Our traveller being now settled at a splendid hotel in Hubbabub,
Skindeep, his "gentleman in black," drives him about the city in an
elegant equipage. The western migrations of fashion are humorously
sketched, and the architecture of our metropolis comes in for a share
of the author's banter. "In general, the massy Egyptian appropriately
graced the attic stories; while the finer and more elaborate
architecture of Corinth was placed on a level with the eye, so that its
beauties might be more easily discovered. Spacious colonnades were
flanked by porticoes, surmounted by domes; nor was the number of columns
at all limited, for you occasionally met with porticoes of two tiers,
the lower one of which consisted of three, the higher one of thirty
columns. Pedestals of the purest Ionic Gothic, were ingeniously mixed
with Palladian pediments; and the surging spire exquisitely harmonized
with the horizontal architecture of the ancients.
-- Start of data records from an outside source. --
-- ==== Sys2Proof/Machine/Generators.lean ====
section
/-! DEFINITION. Address generators (R204, R250 to R252, R275, R276): the walk over a tensor, the bytes that hold an
element, the packing of elements into flits, and SRAM. -/

namespace Sys2Proof.Machine

/-! ### The walk (R250) -/

/-- A block that a generator visits: origin and extent by dimension, and in the adapter path the adapter and the number of
its tensor (R212). -/
structure Block where
  origin : List Nat
  extent : List Nat
  adapter : Option (Nat × Nat) := none
  deriving DecidableEq, Repr, Inhabited

/-- Elements of a block. -/
def Block.count (b : Block) : Nat := (List.range 4).foldl (fun n d => n * b.extent.getD d 1) 1

/-- Index of element `n` of a block by dimension, level 0 varying fastest. -/
def AddrGen.index (g : AddrGen) (b : Block) (n : Nat) : List Nat :=
  ((List.range 4).foldl (fun (p : List Nat × Nat) level =>
    let d := g.order.getD level level
    let e := b.extent.getD d 1
    (p.1.set d (b.origin.getD d 0 + p.2 % e), p.2 / e)) ([0, 0, 0, 0], n)).1

/-- Bit offset of an element within its tensor; in space 4 the row is no part of it, and the token position
counts within its page (R275). -/
def AddrGen.bitOf (g : AddrGen) (i : List Nat) : Int :=
  let d0 := g.order.getD 0 0
  let term (d : Nat) : Int :=
    if d = d0 || (g.space = 4 && d = 3) then 0
    else (((if g.space = 4 && d = 2 then i.getD 2 0 % 64 else i.getD d 0) : Nat) : Int) * g.stride.getD d 0
  let own := if g.space = 4 && d0 = 2 then i.getD 2 0 % 64 else i.getD d0 0
  8 * ((g.base : Int) + ((List.range 4).map term).sum) + ((own * formatBits g.format : Nat) : Int)

/-! ### Rows (R275) -/

/-- Sealed tokens of a stream, and with the positions that the running step appends. -/
def State.sealedOf (s : State) (stream : Nat) : Nat := ((s.stream? stream).map (·.context)).getD 0

/-- Units of a stream that prefill steps before a step take and have not yet sealed. -/
def State.aheadUnits (s : State) (step n : Nat) : Nat :=
  ((s.planner.steps.filter fun y => y.phase = 0 && y.number < step).map fun y => y.unitsOf n).sum

def State.appendedTo (s : State) (rows : List PassRow) (stream : Nat) : Nat :=
  let base := s.sealedOf stream + s.aheadUnits ((s.planner.running.map (·.entry.step)).getD 0) stream
  rows.foldl (fun m r => if r.stream = stream then max m (max (base + r.units) (r.position + 1)) else m)
    (s.sealedOf stream)

/-- Rows of the running pass. -/
def State.passRows (s : State) : List PassRow := ((s.planner.running.map (·.entry.rows)).getD [])

/-! ### Where an element lies -/

/-- Where an element is: a pad beyond a bound (R204), a pad of a skewed stream's ramp (R135), bits of bytes at these
places, or a refusal (ARG0 of MEM_PROTECTION, the address and the group). -/
inductive Place where
  | pad
  | ramp
  | bytes (lead : Nat) (at_ : List Nat)
  | refused (kind mpa group : Nat)
  deriving DecidableEq, Repr

/-- Bytes that hold bits [b, b + w), through a map of byte offsets to addresses. -/
def spanOf (b w : Nat) (f : Nat → Nat) : Place :=
  .bytes (b % 8) ((List.range ((b + w + 7) / 8 - b / 8)).map fun j => f (b / 8 + j))

/-- The first group of the pass, which a refusal outside any row names. -/
def State.passGroup (s : State) : Nat := ((s.passRows.head?.map fun r => groupOf r.stream)).getD 0xFF

/-- The adapters of the rows, in run order (R212, R340). -/
def adaptersOf (rows : List PassRow) : List Nat :=
  (rows.filterMap fun r => if r.adapter = 0xFFFF then none else some r.adapter).eraseDups

/-- How many tensors of an adapter set are an adapter's own: those up to the next adapter's first (R244). -/
def Manifest.tensorsOf (m : Manifest) (a : AdapterRec) : Nat :=
  (((m.adapters.map (·.tensorFirst)).filter (a.tensorFirst < ·)).foldl min m.tensors.length) - a.tensorFirst

/-- The number that the placement of tensor `k` of an adapter of a set goes by. It lasts from one epoch to the next. -/
def adapterNumber (set adapter k : Nat) : Nat := 2 ^ 40 * (set + 1) + 2 ^ 24 * adapter + k

/-- The entry of an adapter's own tensor `k` (R244), among the adapter sets of the active package, with its number. -/
def State.adapterEntry (s : State) (adapter k : Nat) : Option (TensorEntry × Nat) :=
  s.store.catalogue.findSome? fun p =>
    if p.kind = 2 && s.store.active.isSome && s.store.packageTag = p.baseTag then
      (p.manifest.adapters.find? (·.id = adapter)).bind fun a =>
        (p.manifest.tensors[a.tensorFirst + k]?).map fun e => (e, adapterNumber p.manifest.tag adapter k)
    else none

/-- The tensor entry that a block in space 1 reads, with the epoch and the number that its placement goes by. -/
def State.tensorOf (s : State) (g : AddrGen) (b : Block) : Option (TensorEntry × Nat × Nat) :=
  match b.adapter with
  | some (a, k) => (s.adapterEntry a k).map fun e => (e.1, 0, e.2)
  | none => ((s.store.resident? s.passEpoch).bind fun r => r.manifest.tensors[g.tensor]?).map fun e =>
      (e, s.passEpoch, g.tensor)

/-- Where element `n` of a block lies, for a station on a die (R251, R270, R275, R276); none is a pad of the ramp. -/
def State.placeElem (s : State) (die : Nat) (g : AddrGen) (write : Bool) : Option (Block × Nat) → Place
  | none => .ramp
  | some (blk, n) =>
    let w := formatBits g.format
    let i := g.index blk n
    let inside := (List.range 4).all fun d => (d = 2 && g.space = 4) || i.getD d 0 < g.bound.getD d 1
    let bit := g.bitOf i
    if blk.count ≤ n then .ramp
    else if !inside || bit < 0 then .pad
    else
      let b := bit.toNat
      match g.space with
      | 0 => spanOf b w fun x => g.tensor + x
      | 1 =>
        match s.tensorOf g blk with
        | some (e, epoch, number) =>
          let f := tensorMpa s.part epoch die number e
          if 8 * e.bytes < b + w || (write && e.shard != 0xFFFFFFFE) then .refused 3 (f (b / 8)) s.passGroup
          else spanOf b w f
        | none => .refused 3 0 s.passGroup
      | 4 =>
        match s.passRows[i.getD 3 0]? with
        | none => .pad
        | some row =>
          let t := i.getD 2 0
          if s.appendedTo s.passRows row.stream ≤ t then .pad
          else
            let tpl := (s.store.active.bind fun r => r.manifest.tensors[g.tensor]?).getD default
            match kget? s.pages.table (pageKey row.stream (t / 64)) with
            | none => .refused 4 0 (groupOf row.stream)
            | some e =>
              let f := frameMpa s.part g.tensor e.frame tpl
              if e.group != groupOf row.stream || e.state != .resident ||
                  (write && t < s.sealedOf row.stream) then .refused 4 (f (b / 8)) (groupOf row.stream)
              else spanOf b w f
      | _ => spanOf b w id

/-! ### Flits (R82) -/

/-- Elements that touch flit `k` of a data tile of `count` elements: the first, how many bits of it come before the flit,
and how many. Bits beyond the last element are zero. -/
def flitElems (w count k : Nat) : Nat × Nat × Nat :=
  let first := 512 * k / w
  let last := min count (ceilDiv (512 * (k + 1)) w)
  (first, 512 * k - first * w, last - first)

/-- Elements that `total` flits have room for. -/
def tileElems (w total : Nat) : Nat := 512 * total / w

/-- A flit's payload from the values of its elements. -/
def assemble (w lead : Nat) (vals : List Nat) : Payload :=
  BitVec.ofNat 512 ((vals.zipIdx.map fun e => e.1 % 2 ^ w * 2 ^ (w * e.2)).sum / 2 ^ lead)

/-- The value of an element from its bytes. -/
def elemValue (w lead : Nat) (bs : List Byte) : Nat := ofLe bs / 2 ^ lead % 2 ^ w

/-- Elements that a written flit completes: from the payload before it and its own, element `j` of the tile for
each j whose last bit lies in flit `k`. -/
def completed (w k : Nat) (prev cur : Payload) : List (Nat × Nat) :=
  let both := prev.toNat + cur.toNat * 2 ^ 512
  let lo := 512 * k / w
  let hi := 512 * (k + 1) / w
  (List.range (hi - lo)).map fun d =>
    let j := lo + d
    (j, both / 2 ^ (j * w + 512 - 512 * k) % 2 ^ w)

/-- Bits to write, by byte: the value and the mask of every byte that the elements touch. -/
def bitWrites (ws : List (Nat × Nat × List Nat × Nat)) : KMap (Byte × Byte) :=
  ws.foldl (fun m e =>
    let (w, lead, at_, v) := e
    let val := v % 2 ^ w * 2 ^ lead
    let msk := (2 ^ w - 1) * 2 ^ lead
    at_.zipIdx.foldl (fun m a =>
      let nb := BitVec.ofNat 8 (val / 2 ^ (8 * a.2))
      let nm := BitVec.ofNat 8 (msk / 2 ^ (8 * a.2))
      let old := kgetD m a.1 (0, 0)
      kset m a.1 (mergeByte old.1 nb nm, old.2 ||| nm)) m) []

/-! ### SRAM (R246 to R252) -/

/-- Place of byte `a` of the SRAM of a memory tile. -/
def sramAt (tile a : Nat) : Nat := 524288 * tile + a

/-- Values at places of SRAM. -/
def readSram (m : List Host.Cell) (tile w : Nat) (p : Place) : Nat :=
  match p with
  | .bytes lead at_ => elemValue w lead (at_.map fun a => readByte m (sramAt tile a))
  | _ => 0

/-- Writes into SRAM. -/
def writeSram (m : List Host.Cell) (tile : Nat) (ws : KMap (Byte × Byte)) : List Host.Cell :=
  ws.foldl (fun m e => writeByte m (sramAt tile e.1) (mergeByte (readByte m (sramAt tile e.1)) e.2.1 e.2.2)) m

/-- Whether a place is a pad beyond a bound, and whether its element carries the pad mark (R137, R204). -/
def Place.isPad : Place → Bool
  | .pad => true
  | _ => false

def Place.marked : Place → Bool
  | .pad => true
  | .ramp => true
  | _ => false

/-- The pad marks of a flit: every bit of a marked element. -/
def padMarks (w lead : Nat) (marks : List Bool) : Payload :=
  assemble w lead (marks.map fun m => if m then 2 ^ w - 1 else 0)

/-- Count a flit that is wholly pad (R204). -/
def State.countPad (s : State) (ps : List Place) : State :=
  if !ps.isEmpty && ps.all Place.isPad then { s with mem := { s.mem with padFlits := sat 64 (s.mem.padFlits + 1) } } else s

end Sys2Proof.Machine
end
But, perhaps, after
all, the most charming effect was produced by the pyramids, surmounted
by weathercocks."

A lively sketch of "the aboriginal inhabitant" introduces some smart
satire on the agriculturists, and proves that, "between force, and fear,
and flattery, the Vraibleusians paid for their corn nearly its weight in
gold; but what did it signify to a nation with so many pink shells."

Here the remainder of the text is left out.